WST | 0.034423 | 1000.0 | 344.230011 |

MKTX | 0.022670 | 1000.0 | 226.699997 |

ED | 0.022625 | 2500.0 | 90.500000 |

WMT | 0.021846 | 1400.0 | 156.039993 |

CLX | 0.021845 | 1600.0 | 136.529999 |

CME | 0.021106 | 1000.0 | 211.059998 |

HRL | 0.017963 | 5500.0 | 32.660000 |

MNST | 0.014326 | 2600.0 | 55.099998 |

XEL | 0.012619 | 2100.0 | 60.090000 |

CPB | 0.006480 | 1600.0 | 40.500000 |

## Comparison with the unconstrained portfolio#

We can also compute and compare the portfolio without the minimum buy-in and lot constraints by changing the variable type and bounds of \(z\).

```
[13]:
```

```
x_lots = pd.concat([data["Position"], pd.Series([xrf.X], index=["risk-free"])])
# change type of z from semi-integer to continuous and lower bound to 0
df_model["z"].gppd.set_attr("vtype", gp.GRB.CONTINUOUS)
df_model["z"].gppd.set_attr("lb", 0)
m.params.OutputFlag = 0
m.optimize()
x_unconstr = pd.concat([df_model["x"].gppd.X, pd.Series([xrf.X], index=["risk-free"])])
# retrieve and display solution data
mask = (x_lots > 1e-5) | (x_unconstr > 1e-5)
df_data = pd.DataFrame(
index=x_lots[mask].index,
data={
"round lots": x_lots[mask],
"unconstrained": x_unconstr[mask],
},
).sort_values(by=["round lots", "unconstrained"], ascending=True)
axs = df_data.plot.barh(color=["#0b1a3c", "#dd2113"])
axs.set_xlabel("Fraction of investment sum")
plt.title("Minimum Variance portfolios with and without enforcing round lots")
plt.show()
```

## Takeaways#

Data from pandas DataFrames can easily be used to build an optimization model via the

`gurobipy-pandas`

package.To enforce buying round lots of shares, one needs to incorporate the asset price and the total investment amount into the model.

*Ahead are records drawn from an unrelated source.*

/-- While it is quiesced the field follows the write. -/
theorem State.wrQuiesce_quiesced (hst : u.pState p = .quiesced) : u.wrQuiesce p v =
    let w := (u.setField (rk R.PT_P_CTRL p) 2 2 (fld v 2 2)).setField (rk R.PT_P_CTRL p) 1 1 (v.getLsbD 1).toNat
    if v.getLsbD 1 then w else w.setPState p .active := by
  simp only [State.wrQuiesce, hst, bitOf_eq_getLsbD, fld_bit]
  cases v.getLsbD 1 <;> rfl

end

/-! ### Other registers -/

theorem State.wrPtResize_eq (u : State) (p : Nat) (ce : Bool) (val : W32) : u.wrPtResize p ce val.toNat =
    match u.pState p with
    | .disabled => u.setReg (rk (if ce then R.PT_P_CE else R.PT_P_CLUSTERS) p) val
    | .active | .quiescing => u.viol
    | .quiesced =>
      if u.partFits p (if ce then u.pClusters p else val.toNat) (if ce then val.toNat else u.pCe p) then
        if ce then u.setReg (rk R.PT_P_CE p) val
        else ((coresOf (u.pClusters p ^^^ val.toNat)).foldl (fun v c => v.coreLose c) (u.setReg (rk R.PT_P_CLUSTERS p) val)).recountForeign
      else u.setBits (rk R.PT_P_STATUS p) 4 := by
  simp only [State.wrPtResize, setRegN_toNat, State.cfgErr]
  cases u.pState p with
  | quiesced => cases ce <;> simp only [Bool.false_eq_true, if_false, if_true]
  | _ => rfl

theorem writesTo_ringCtrl {c : Instr} {req : Req} {val : W32} (hexec : ∀ s, exec c s = .next (s.cmdWrite req R.PT_P_RING_CTRL val true)) :
    WritesTo c req R.PT_P_RING_CTRL val (fun u p => u.wrRingCtrl p val) := by
  refine writesTo_putReg rfl rfl hexec (fun u n hmask hcopy => ?_)
  rfl

theorem toNat_and_not_one_div_four (val : W32) : (val &&& ~~~ 1).toNat / 4 = val.toNat / 4 := by
  have h : (val &&& ~~~ 1) >>> 2 = val >>> 2 := by
    ext i hi
    rw [BitVec.getElem_ushiftRight, BitVec.getElem_ushiftRight, BitVec.getLsbD_and, BitVec.getLsbD_not]
    cases hbit : val.getLsbD (2 + i) with
    | false => rfl
    | true => simp [BitVec.lt_of_getLsbD hbit]
  have := congrArg BitVec.toNat h
  simpa only [BitVec.toNat_ushiftRight, Nat.shiftRight_eq_div_pow, Nat.reducePow] using this

/-- LOG2 of a write of PT_P_RING_CTRL, whatever its ENABLE. -/
theorem fld_ringLog {v val : W32} (h : v.toNat / 4 = val.toNat / 4) : fld v 11 8 = val.toNat / 2 ^ 8 % 16 := by
  rw [fld_eq]
  simp only [Nat.reduceAdd, Nat.reduceSub, Nat.reducePow]
  omega

section
variable {u : State} {p : Nat} {v : W32}

theorem State.wrRingCtrl_enable (hon : v.getLsbD 0 = true) (hoff : u.bit (rk R.PT_P_RING_CTRL p) 0 = false) : u.wrRingCtrl p v =
    let n := fld v 11 8
    let b := u.pair (rk R.PT_P_RING_BASE_LO p)
    if n < 4 ∨ b % (8 * 2 ^ n) ≠ 0 ∨ 2 ^ n ≤ u.ringOut p then u.viol
    else ((({ u with pt := { u.pt with rings := u.pt.rings.set p (b, n) } }.setRegN (rk R.PT_P_RING_CTRL p) (1 + 2 ^ 8 * n)).setRegN (rk R.PT_P_RING_POS p) 0).setRegN
      (rk R.PT_P_RING_OCC p) 0) := by
  simp only [State.wrRingCtrl, bitOf_eq_getLsbD, hon, hoff, Bool.not_false, Bool.and_true, if_true, Bool.or_eq_true, decide_eq_true_eq, or_assoc]

theorem State.wrRingCtrl_keep (h : v.getLsbD 0 = false ∨ u.bit (rk R.PT_P_RING_CTRL p) 0 = true) :
    u.wrRingCtrl p v = u.setRegN (rk R.PT_P_RING_CTRL p) ((v.getLsbD 0).toNat + 2 ^ 8 * fld v 11 8) := by
  have hno : (v.getLsbD 0 && !u.bit (rk R.PT_P_RING_CTRL p) 0) = false := by
    rcases h with h | h <;> rw [h]
    · rfl
    · exact Bool.and_false _
  simp only [State.wrRingCtrl, bitOf_eq_getLsbD, hno, Bool.false_eq_true, if_false, fld_bit]

end

end Sys2Proof.Machine

open Sys2Proof Sys2Proof.Machine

Minimum buy-in and round lot constraints can be modeled using semi-integer variables. Semi-integer variables are integer decision variables that may either take the value 0 or a value between specified bounds. They are a convenient tool to guarantee a minimum position size if an asset is bought.